● REQUIRED WORK
Your task is to gather the lines below that hold the string "symm".

═══ SOURCE DATA

theorem writeIbBody_of_rejected {c : Chan} {words : List Word} {s : State} (hcap : words.length ≤ s.params.txCap)
    (h : writeRejected c s = true) : writeIbBody c words s = respond .writeIb 0x00000001 [] s := by
  rw [writeIbBody, if_neg (Nat.not_lt.2 hcap), if_pos h, respFail_eq]

theorem writeIbBody_of_taken {c : Chan} {words : List Word} {s : State} (hcap : words.length ≤ s.params.txCap)
    (h : ¬ writeRejected c s = true) :
    writeIbBody c words s = respond .writeIb 0x00000000 [] (s.setCh c (loadTx words s.ch[c])) := by
  rw [writeIbBody, if_neg (Nat.not_lt.2 hcap), if_neg h, respOk_eq]

/-- Settles O22: one clause for each branch of the body; the buffer is `loadSlots`, read slot by slot. -/
theorem writeIbLoadsTheBuffer : Obligations.WriteIbLoadsTheBuffer := by
  refine ⟨fun c words => ⟨checksFirst rfl, fun h => ⟨encodeWord_writeIb c h, rfl⟩⟩, fun c words s hs => ?_⟩
  rw [exec_writeIb_of_accepts words hs]
  refine ⟨fun hcap => ?_, fun hcap hmode hbusy => ?_, fun hcap htaken => ?_⟩
  · rw [writeIbBody_of_over_capacity hcap]
  · rw [writeIbBody_of_rejected hcap (writeRejected_iff.2 ⟨hmode, hbusy⟩)]
  · have hnot : ¬ writeRejected c s = true := by
      rw [writeRejected_iff]
      rintro ⟨hmode, hbusy⟩
      obtain h | h := htaken
      · exact absurd (hmode.symm.trans h) (by simp)
      · exact absurd (hbusy.symm.trans h) (by simp)
    refine ⟨loadSlots s.ch[c].txBuf words, by rw [writeIbBody_of_taken hcap hnot]; rfl, fun j hj => ?_, fun j hj => ?_⟩
    · rw [slotAt_loadSlots, if_pos hj]
    · rw [slotAt_loadSlots, if_neg (Nat.not_lt.2 hj)]

/-! ### READ_IB -/

theorem exec_readIb_of_accepts {c : Chan} {s : State} (hs : Accepts c s) :
    exec (.readIb c) s = .next (settle s (readIbBody c s)) := by
  obtain ⟨e, he⟩ := exec_of_accepts (i := .readIb c) rfl hs
  rw [he, channelBody]

/-- With no data READ_IB answers FAIL, whatever the read mode (42_buffers R135). -/
theorem exec_readIb_no_data {c : Chan} {s : State} (hs : Accepts c s) (h : s.ch[c].rxIdx = 0) :
    exec (.readIb c) s = .next (respond .readIb 0x00000001 [] s) := by
  rw [exec_readIb_of_accepts hs, readIbBody, if_pos h, settle_ok, respFail_eq]

/-- A count of the words that stand in the first slots gives those words, whatever way it was reached. -/
theorem exec_readIb_words {c : Chan} {s : State} {out : List Word} (hs : Accepts c s) (hne : s.ch[c].rxIdx ≠ 0)
    (hcount : readCount c s = .ok out.length) (hout : ∀ j, j < out.length → slotAt s.ch[c].rxBuf j = out[j]?)
    (h255 : out.length ≤ 255) :
    exec (.readIb c) s = .next (respond .readIb (BitVec.ofNat 32 (out.length * 256))
      (out.map (·.setWidth 32)) { s with ch := s.ch.set c { s.ch[c] with rxIdx := 0 } }) := by
  have hread : readRxSlots c s.ch[c].rxBuf out.length = .ok out := by
    rw [readRxSlots_of c _ out _ le_rfl hout, List.take_length]
  rw [exec_readIb_of_accepts hs, readIbBody, if_neg hne, hcount]
  simp only [hread, settle_ok, respCount_eq _ h255]
  rfl

/-- A fault of the count is the fault of the command. -/
theorem exec_readIb_fault {c : Chan} {s : State} {f : Fault} (hs : Accepts c s) (hne : s.ch[c].rxIdx ≠ 0)
    (hcount : readCount c s = .error f) : exec (.readIb c) s = .next { s with fault := some f } := by
  rw [exec_readIb_of_accepts hs, readIbBody, if_neg hne, hcount]
  rfl

theorem readCount_counted {c : Chan} {s : State} (h : s.params.readMode = .counted) :
    readCount c s = .ok s.ch[c].rxIdx := by
  rw [readCount, h]

/-- After words other than the sentinel the scan stands at the slot behind them. -/
theorem readCount_sentinel {c : Chan} {s : State} {out : List Word} (h : s.params.readMode = .sentinel)
    (hcap : out.length ≤ s.params.rxCap) (hout : ∀ j, j < out.length → slotAt s.ch[c].rxBuf j = out[j]?)
    (hsent : s.params.sent ∉ out) :
    readCount c s = scanSentinel c s.params.sent s.ch[c].rxBuf (s.params.rxCap - out.length) out.length := by
  rw [readCount, h]
  exact (scanSentinel_skip c _ _ out _ 0 (by simpa using hout) hsent hcap).trans (by rw [Nat.zero_add])

theorem scanSentinel_found {c : Chan} {sent : Word} {buf : List (Option Word)} {n i : Nat} (hn : 0 < n)
    (h : slotAt buf i = some sent) : scanSentinel c sent buf n i = .ok i := by
  obtain ⟨n, rfl⟩ := Nat.exists_eq_add_one.2 hn
  simp [scanSentinel, h]

theorem scanSentinel_unwritten {c : Chan} {sent : Word} {buf : List (Option Word)} {n i : Nat} (hn : 0 < n)
    (h : slotAt buf i = none) : scanSentinel c sent buf n i = .error (.unwrittenRead c .rx i) := by
  obtain ⟨n, rfl⟩ := Nat.exists_eq_add_one.2 hn
  simp [scanSentinel, h]

/-- Settles O23: the count is `rx_idx`, and the slots below it are written on a sound channel. -/
theorem readIbReturnsTheReceivedWords : Obligations.ReadIbReturnsTheReceivedWords := by
  refine ⟨fun c => ⟨encodeWord_of_chan_no_count rfl rfl, checksFirst rfl⟩, fun c s hs hmode => ?_⟩
  refine ⟨exec_readIb_no_data hs, fun hne hsound hcap => ?_⟩
  obtain ⟨out, hlen, hout⟩ := exists_words s.ch[c].rxBuf s.ch[c].rxIdx hsound.rx_written
  have h255 : out.length ≤ 255 := hlen ▸ hsound.rxIdx_le.trans hcap
  have hrun := exec_readIb_words hs hne (by rw [readCount_counted hmode, hlen]) (by rwa [hlen]) h255
  exact ⟨out, hlen, hout, by rw [hrun, hlen]⟩

/-- Settles O24: the scan passes over `out`, and what it meets behind it decides. -/
theorem readIbScansToTheSentinel : Obligations.ReadIbScansToTheSentinel := by
  refine fun c s hs hmode hcap => ⟨exec_readIb_no_data hs, fun out hne hlt hout hsent => ?_,
    fun out hne hlen hout hsent => ?_⟩
  · have hcount := readCount_sentinel hmode hlt.le hout hsent
    have hroom : 0 < s.params.rxCap - out.length := Nat.sub_pos_of_lt hlt
    refine ⟨fun hfound => ?_, fun hnone => ?_⟩
    · exact exec_readIb_words hs hne (hcount.trans (scanSentinel_found hroom hfound)) hout (hlt.le.trans hcap)
    · exact exec_readIb_fault hs hne (hcount.trans (scanSentinel_unwritten hroom hnone))
  · have hcount := readCount_sentinel hmode hlen.le hout hsent
    rw [hlen, Nat.sub_self, scanSentinel] at hcount
    exact exec_readIb_fault hs hne hcount

/-! ### GET_STATUS -/

/-- Settles O25: past the first checks the command is its response. -/
theorem getStatusReportsTheStatus : Obligations.GetStatusReportsTheStatus := by
  refine fun c s => ⟨encodeWord_of_chan_no_count rfl rfl, checksFirst rfl, fun hs => ?_⟩
  obtain ⟨e, he⟩ := exec_of_accepts (i := .getStatus c) rfl hs
  rw [he, channelBody, settle_ok, respStatus_eq]

end Sys2Proof.Machine
end

section
/-! The transfer engine (spec/43_transfer.md): SYNC_TX's steps, ASYNC_TX, the two drains, and the words that reach DR. -/

namespace Sys2Proof.Machine

/-! ### SYNC_TX -/

theorem issued_eq (c : Chan) (s : State) : issued c s = { s with
    ch := s.ch.set c { s.ch[c] with status := .busy, txIdx := 0 }
    seq := .syncTx c 0 .write 0 } := by
  simp [issued, State.setSeq, setTxIdx, setStatus, State.setCh]

theorem exec_syncTx_busy {c : Chan} {s : State} (hs : Accepts c s) (hbusy : s.ch[c].status = .busy) :
    exec (.syncTx c) s = .next (respond .syncTx 0x00000001 [] s) := by
  obtain ⟨e, he⟩ := exec_of_accepts (i := .syncTx c) rfl hs
  rw [he, channelBody, syncIssue, if_neg (by rw [hbusy]; decide), settle_ok, respFail_eq]

/-- Settles O26: the status decides between the two ends of the issue step. -/
theorem syncTxIssues : Obligations.SyncTxIssues := by
  refine ⟨fun c => ⟨encodeWord_of_chan_no_count rfl rfl, checksFirst rfl⟩, fun c s hs =>
    ⟨exec_syncTx_busy hs, fun hidle => ?_⟩⟩
  rw [exec_syncTx_idle hs hidle, issued_eq]

/-- Settles O27: the index against the length decides. -/
theorem syncTxWritesOrCompletes : Obligations.SyncTxWritesOrCompletes :=
  fun _ _ _ _ hf ht hseq => ⟨step_complete hf ht hseq, fun _ hi hw => step_write hf ht hseq hi hw⟩

theorem timedOut_eq_true {p : Params} {n polls : Nat} (hn : p.syncTimeout = some n) (hle : n ≤ polls) :
    timedOut p polls = true := by
  simp [timedOut, hn, hle]

/-- A BSY read of 1 that reaches the timeout aborts (43_transfer R153). -/
theorem step_wait_timeout {c : Chan} {i polls n : Nat} {s : State} (hf : s.fault = none)
    (ht : s.nextTurn = .sequencer) (hseq : s.seq = .syncTx c i .wait polls) (hd : s.nextDraw.getLsbD 0 = true)
    (hn : s.params.syncTimeout = some n) (hle : n ≤ polls + 1) :
    step s = .next { s.popTurn.popDraw with
      ch := s.ch.set c { s.ch[c] with txIdx := 0, status := .idle }
      seq := .ready
      hist := s.hist ++ [.read c .bsy 1, .rsp .syncTx 0x00000001 []]
      hostPending := none
      context := .mainline } := by
  have hbsy : phyReadValue c .bsy s.popTurn.enterMainline = 1 := bsy_set (by simpa using hd)
  have htime : timedOut s.popTurn.enterMainline.params (polls + 1) = true := timedOut_eq_true (by simpa using hn) hle
  rw [step_sequencer hf ht, microStep_wait (by simpa using hseq), syncWait, if_neg (by rw [hbsy]; decide), if_pos htime,
    phyRead_bsy, hbsy, enterMainline_popDraw, syncEnd_eq c respFail rfl]
  simp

══════

● ANSWER AREA
      · exact absurd (hmode.symm.trans h) (by simp)
      · exact absurd (hbusy.symm.trans h) (by simp)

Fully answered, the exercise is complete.